Today he bit a child on the face at preschool. I found out from the child's mother that he also bit her child on the arm at another time but that the child did not tell the teacher. (The mother was gracious and kind and understanding despite the fact that my kid has bitten hers not once but TWICE. I am so grateful for that.)

DS has bitten at school on 2 other occasions since the beginning of the school year. Perhaps he has bitten more and I am unaware of it. He also occasionally bites at home and on playdates. Nothing in particular seems to predicate the biting - usually his victims have done nothing at all to harm DS and it doesn't happen as the result of conflict. He just bites. He LIKES to bite.

I have read every behavior book out there. My bookshelf looks like the Child Development section at Barnes & Noble. I have worked with a child psychologist, the pediatrician, a social worker, EI, and the public schools to change this behavior and nothing has worked. We have discussed it with him. We have offered him biting alternatives. We have reviewed being kind and gentle and never using our body to hurt others. I have spanked him. Put him in time out. Bitten him back. Taken away toys and privileges. Denied dessert. I have used each of these tactics, individually, consistently and for long periods of time. And yet, he continues to bite.

He has no intellectual disability, his hearing has been tested by an audiologist (twice), he is quite bright and understands completely that biting is not OK. He can explain to me why it is not OK. He understands the consequences of biting. Yet he continues to bite.

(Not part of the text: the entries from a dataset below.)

section
/-! Fetch and decode in a step (40_sequencer_decode R61–R63, R68; 60_exceptions R103): the words fetched are the cells
read, so a missing cell cuts them short, a bad operand word is refused with all words there, and the cells of an
instruction fetch it. -/

namespace Sys2Proof.Machine

/-! ### The words fetched -/

section
variable {s : State}

theorem readRun_succ {a : Nat} {v : Raw} (h : s.readCell a = some v) (n : Nat) :
    readRun s a (n + 1) = v :: readRun s (a + 1) n := by simp only [readRun, h]

/-- Word k of a run is the cell k on. -/
theorem readRun_getElem? {a n k : Nat} (hk : k < (readRun s a n).length) :
    (readRun s a n)[k]? = s.readCell (a + k) := by
  induction n generalizing a k with
  | zero => cases hk
  | succ n ih =>
    cases ha : s.readCell a with
    | none => simp [readRun, ha] at hk
    | some v =>
      rw [readRun_succ ha] at hk ⊢
      cases k with
      | zero => simp [ha]
      | succ k =>
        rw [List.getElem?_cons_succ, ih (Nat.lt_of_succ_lt_succ hk), Nat.add_right_comm, Nat.add_assoc]

/-- A run ends where it is whole, or at the first cell that cannot be read. -/
theorem readRun_length {a n k : Nat} (hk : k ≤ n) (hread : ∀ j, j < k → s.readCell (a + j) ≠ none)
    (hend : k < n → s.readCell (a + k) = none) : (readRun s a n).length = k := by
  induction n generalizing a k with
  | zero => exact (Nat.le_zero.1 hk).symm
  | succ n ih =>
    cases k with
    | zero =>
      have hnone : s.readCell a = none := hend n.succ_pos
      simp only [readRun, hnone, List.length_nil]
    | succ k =>
      obtain ⟨v, hv⟩ : ∃ v, s.readCell a = some v := Option.ne_none_iff_exists'.1 (hread 0 k.succ_pos)
      rw [readRun_succ hv, List.length_cons, ih (Nat.le_of_succ_le_succ hk) (fun j hj => ?_) fun hlt => ?_]
      · simpa only [Nat.add_right_comm, Nat.add_assoc] using hread (j + 1) (Nat.succ_lt_succ hj)
      · simpa only [Nat.add_right_comm, Nat.add_assoc] using hend (Nat.succ_lt_succ hlt)

theorem fetchWords_of_unreadable (h : s.readCell s.pc.toNat = none) : fetchWords s = [] := by
  simp only [fetchWords, h]

theorem fetchWords_of_widthOf {op : Raw} {w : Nat} (h : s.readCell s.pc.toNat = some op) (hw : widthOf op = some w) :
    fetchWords s = op :: readRun s (s.pc.toNat + 1) (w - 1) := by rw [fetchWords_of_readCell h, hw, Option.getD_some]

/-- R44, R63: word k of a fetch is the cell at pc + k. -/
theorem fetchWords_getElem? {k : Nat} (hk : k < (fetchWords s).length) :
    (fetchWords s)[k]? = s.readCell (s.pc.toNat + k) := by
  cases h : s.readCell s.pc.toNat with
  | none =>
    rw [fetchWords_of_unreadable h] at hk
    cases hk
  | some op =>
    rw [fetchWords_of_readCell h] at hk ⊢
    cases k with
    | zero => exact h.symm
    | succ k =>
      rw [List.getElem?_cons_succ, readRun_getElem? (Nat.lt_of_succ_lt_succ hk), Nat.add_right_comm, Nat.add_assoc]

/-! ### What fetch answers -/

theorem fetch_of_decode_ok {i : Instr} {rest : List Raw} (h : decode (fetchWords s) = .ok (i, rest)) :
    fetch s = .ok i := by simp only [fetch, h]

theorem fetch_of_truncated (h : decode (fetchWords s) = .error .truncated) :
    fetch s = .error (.undefinedAddress (s.next (fetchWords s).length)) := by simp only [fetch, h]

theorem fetch_of_invalidOperand {k : Nat} (h : decode (fetchWords s) = .error (.invalidOperand k)) :
    fetch s = .error .invalidOperand := by simp only [fetch, h]

/-- R61. -/
theorem fetch_of_unreadable (h : s.readCell s.pc.toNat = none) : fetch s = .error (.undefinedAddress s.pc) := by
  have hw := fetchWords_of_unreadable h
  rw [fetch_of_truncated (by rw [hw]; rfl), hw]
  simp [State.next]

/-- The opcode word 0 is `halt`. -/
theorem fetch_of_zero (h : s.readCell s.pc.toNat = some 0) : fetch s = .ok .halt :=
  fetch_of_decode_ok (rest := []) (by rw [fetchWords_of_widthOf h rfl]; rfl)

/-! ### Steps that fail in fetch or decode -/

/-- A fault of fetch or decode is the end of the step. -/
theorem step_faulted_of_fetch_error {c : Cause} (hr : s.run = .running) (hf : fetch s = .error c) :
    ∃ t, step s = .next t ∧ FaultedWith c s t := ⟨_, step_of_fetch_error hr hf, faultedWith_enterFault s c⟩

end

theorem step_ne_next_of_not_running {s : State} (h : s.run ≠ .running) (t : State) : step s ≠ .next t :=
  fun ht => h (step_cases ht).1

/-- Settles O36: an opcode cell that cannot be read is the fault of fetch; the other clauses say by the policy where a
cell cannot be read, or reads 0. -/
theorem opcodeFetchFaultsWhereNoCellReads : Obligations.OpcodeFetchFaultsWhereNoCellReads := by
  intro s
  refine ⟨step_ne_next_of_not_running, fun hr => ?_⟩
  have hfault : s.readCell s.pc.toNat = none → ∃ t, step s = .next t ∧ FaultedWith (.undefinedAddress s.pc) s t :=
    fun h => step_faulted_of_fetch_error hr (fetch_of_unreadable h)
  refine ⟨hfault, fun hge => hfault (s.readCell_of_ge hge), fun h hp => hfault ?_, fun hlt h hp => ?_⟩
  · rcases lt_or_ge s.pc.toNat memCells with hlt | hge
    · rw [State.readCell_of_not_allocated hlt h, hp, unlisted]
    · exact s.readCell_of_ge hge
  · refine step_of_fetch_ok hr (fetch_of_zero ?_)
    rw [State.readCell_of_not_allocated hlt h, hp, unlisted]

/-- Settles O38: the words fetched end before the missing cell, so the opcode's format is cut short. -/
theorem missingOperandWordFaults : Obligations.MissingOperandWordFaults := by
  intro s op w k hr hop hw hk1 hkw hread hnone
  obtain ⟨k, rfl⟩ := Nat.exists_eq_add_of_le' hk1
  have hwords := fetchWords_of_widthOf hop hw
  have hlen : (readRun s (s.pc.toNat + 1) (w - 1)).length = k := by
    refine readRun_length (by omega) (fun j hj => ?_) fun _ => ?_
    · simpa only [Nat.add_right_comm, Nat.add_assoc] using hread (j + 1) (by omega) (by omega)
    · simpa only [Nat.add_right_comm, Nat.add_assoc] using hnone
  have hdec : decode (fetchWords s) = .error .truncated := by
    rw [hwords, decode]
    exact (hasFormat_of_widthOf hw).truncated (by omega)
  have hf := fetch_of_truncated hdec
  rw [hwords, List.length_cons, hlen] at hf
  exact step_faulted_of_fetch_error hr hf

/-- Settles O39: all operand words are fetched, and the bad one is among them. -/
theorem invalidOperandWordFaults : Obligations.InvalidOperandWordFaults := by
  intro s op v w k hr hop hw hread hk1 hkw hv hbad
  obtain ⟨k, rfl⟩ := Nat.exists_eq_add_of_le' hk1
  have hlen : (readRun s (s.pc.toNat + 1) (w - 1)).length = w - 1 := by
    refine readRun_length le_rfl (fun j hj => ?_) fun hlt => absurd hlt (lt_irrefl _)
    simpa only [Nat.add_right_comm, Nat.add_assoc] using hread (j + 1) (by omega) (by omega)
  have hmem : v ∈ readRun s (s.pc.toNat + 1) (w - 1) := by
    refine List.mem_of_getElem? (i := k) ?_
    rw [readRun_getElem? (by omega)]
    simpa only [Nat.add_right_comm, Nat.add_assoc] using hv
  obtain ⟨j, hj⟩ := (hasFormat_of_widthOf hw).invalidOperand (by omega) hmem (decodeOperand_of_ge hbad)
  refine step_faulted_of_fetch_error hr (fetch_of_invalidOperand (k := j) ?_)
  rw [fetchWords_of_widthOf hop hw, decode, hj]

/-! ### Steps that fetch an instruction -/

/-- R70: the cells of an instruction's words, read from the pc, fetch it. -/
theorem fetch_of_encode {s : State} {i : Instr}
    (h : ∀ k, k < (encode i).length → s.readCell (s.pc.toNat + k) = (encode i)[k]?) : fetch s = .ok i := by
  have hop : s.readCell s.pc.toNat = some (BitVec.ofNat 16 i.opcode) := h 0 (Nat.succ_pos _)
  have hrun : readRun s (s.pc.toNat + 1) (i.operands.map encodeOperand).length = i.operands.map encodeOperand := by
    refine readRun_eq fun k hk => ?_
    simpa only [encode, List.getElem?_cons_succ, Nat.add_right_comm, Nat.add_assoc] using
      h (k + 1) (Nat.succ_lt_succ hk)
  have hwords : fetchWords s = encode i := by
    rw [fetchWords_of_widthOf hop (widthOf_opcode i)]
    exact congrArg _ hrun
  refine fetch_of_decode_ok (rest := []) ?_
  rw [hwords, ← decodeOfEncodeIsTheInstruction i [], List.append_nil]

/-- Settles O35: the words that decode are those of the instruction. -/
theorem stepExecutesTheDecodedInstruction : Obligations.StepExecutesTheDecodedInstruction := by
  intro s ws i hr hdec h
  obtain rfl : ws = encode i := by simpa using decodedWordsAreTheEncoding ws [] i hdec
  exact step_of_fetch_ok hr (fetch_of_encode h)

/-- Settles O44: `wmem` leaves its word in the cell, and each word of the next fetch is a cell. -/
theorem nextFetchSeesTheStoredOpcode : Obligations.NextFetchSeesTheStoredOpcode := by
  intro s a b hr hf
  have hpc : s.pc.toNat < 32768 := fetch_ok_pc hf
  let t := (s.writeCell (value s a) (value s b)).advance 3
  have hcell : t.readCell (value s a).toNat = some (rawOfWord (value s b)) := by simp [t]
  refine ⟨t, step_of_fetch_ok hr hf, State.next_toNat (s := s) (by omega), hcell, fun k hk hlen => ?_, fun h => ?_⟩
  · rw [fetchWords_getElem? hlen, ← hk, hcell, rawOfWord]
  · rw [h] at hcell
    refine ⟨by rw [fetchWords_of_readCell hcell]; rfl, fun hop => ?_, fun hop => ?_⟩
    · exact step_faulted_of_fetch_error hr (fetch_of_21_lt hcell (by rwa [rawOfWord_toNat]))
    · have hzero : rawOfWord (value s b) = 0 := BitVec.eq_of_toNat_eq ((rawOfWord_toNat _).trans hop)
      exact step_of_fetch_ok hr (fetch_of_zero (hzero ▸ hcell))

/-! ### No step is enabled exactly where RUN is not Running -/

theorem withDest_ne_fault {regOnly : Bool} {a : Operand} {s : State} {k : Dest → Answer} {f : Fault}
    (hk : ∀ d, k d ≠ .fault f) : withDest regOnly a s k ≠ .fault f := by
  rcases withDest_cases regOnly a s k with ⟨d, -, h⟩ | ⟨-, h⟩ <;> rw [h]
  · exact hk d
  · exact nofun

/-- Log entry 9: no instruction answers a fault of the model's own. -/
theorem exec_ne_fault (i : Instr) (s : State) (f : Fault) : exec i s ≠ .fault f := by
  cases i with
  | halt | jmp _ | jt _ _ | jf _ _ | noop | wmem _ _ | out _ => exact nofun
  | set _ _ | eq _ _ _ | gt _ _ _ | add _ _ _ | mult _ _ _ | and _ _ _ | or _ _ _ | not _ _ =>
    exact withDest_ne_fault fun d => nofun
  | push a =>
    simp only [exec, execPush]
    split <;> exact nofun
  | call a =>
    simp only [exec, execCall]
    split <;> [skip; split] <;> exact nofun
  | ret =>
    simp only [exec, execRet]
    split <;> exact nofun
  | pop _ | mod _ _ _ | rmem _ _ | inp _ =>
    refine withDest_ne_fault fun d => ?_
    split <;> exact nofun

2.5 years of biting. TWO AND A HALF YEARS. He is almost FOUR. When will this end?

brittone2
05-07-2010, 01:11 PM
Did EI have any insight...don't feel like you have to answer here, but did they go through any sort of sensory checklist with you?

eta: you say his playdates don't usually do anything to provoke. Does he tend to do it more when riled up/excited?

Green_Tea
05-07-2010, 01:18 PM
Did EI have any insight...don't feel like you have to answer here, but did they go through any sort of sensory checklist with you?

eta: you say his playdates don't usually do anything to provoke. Does he tend to do it more when riled up/excited?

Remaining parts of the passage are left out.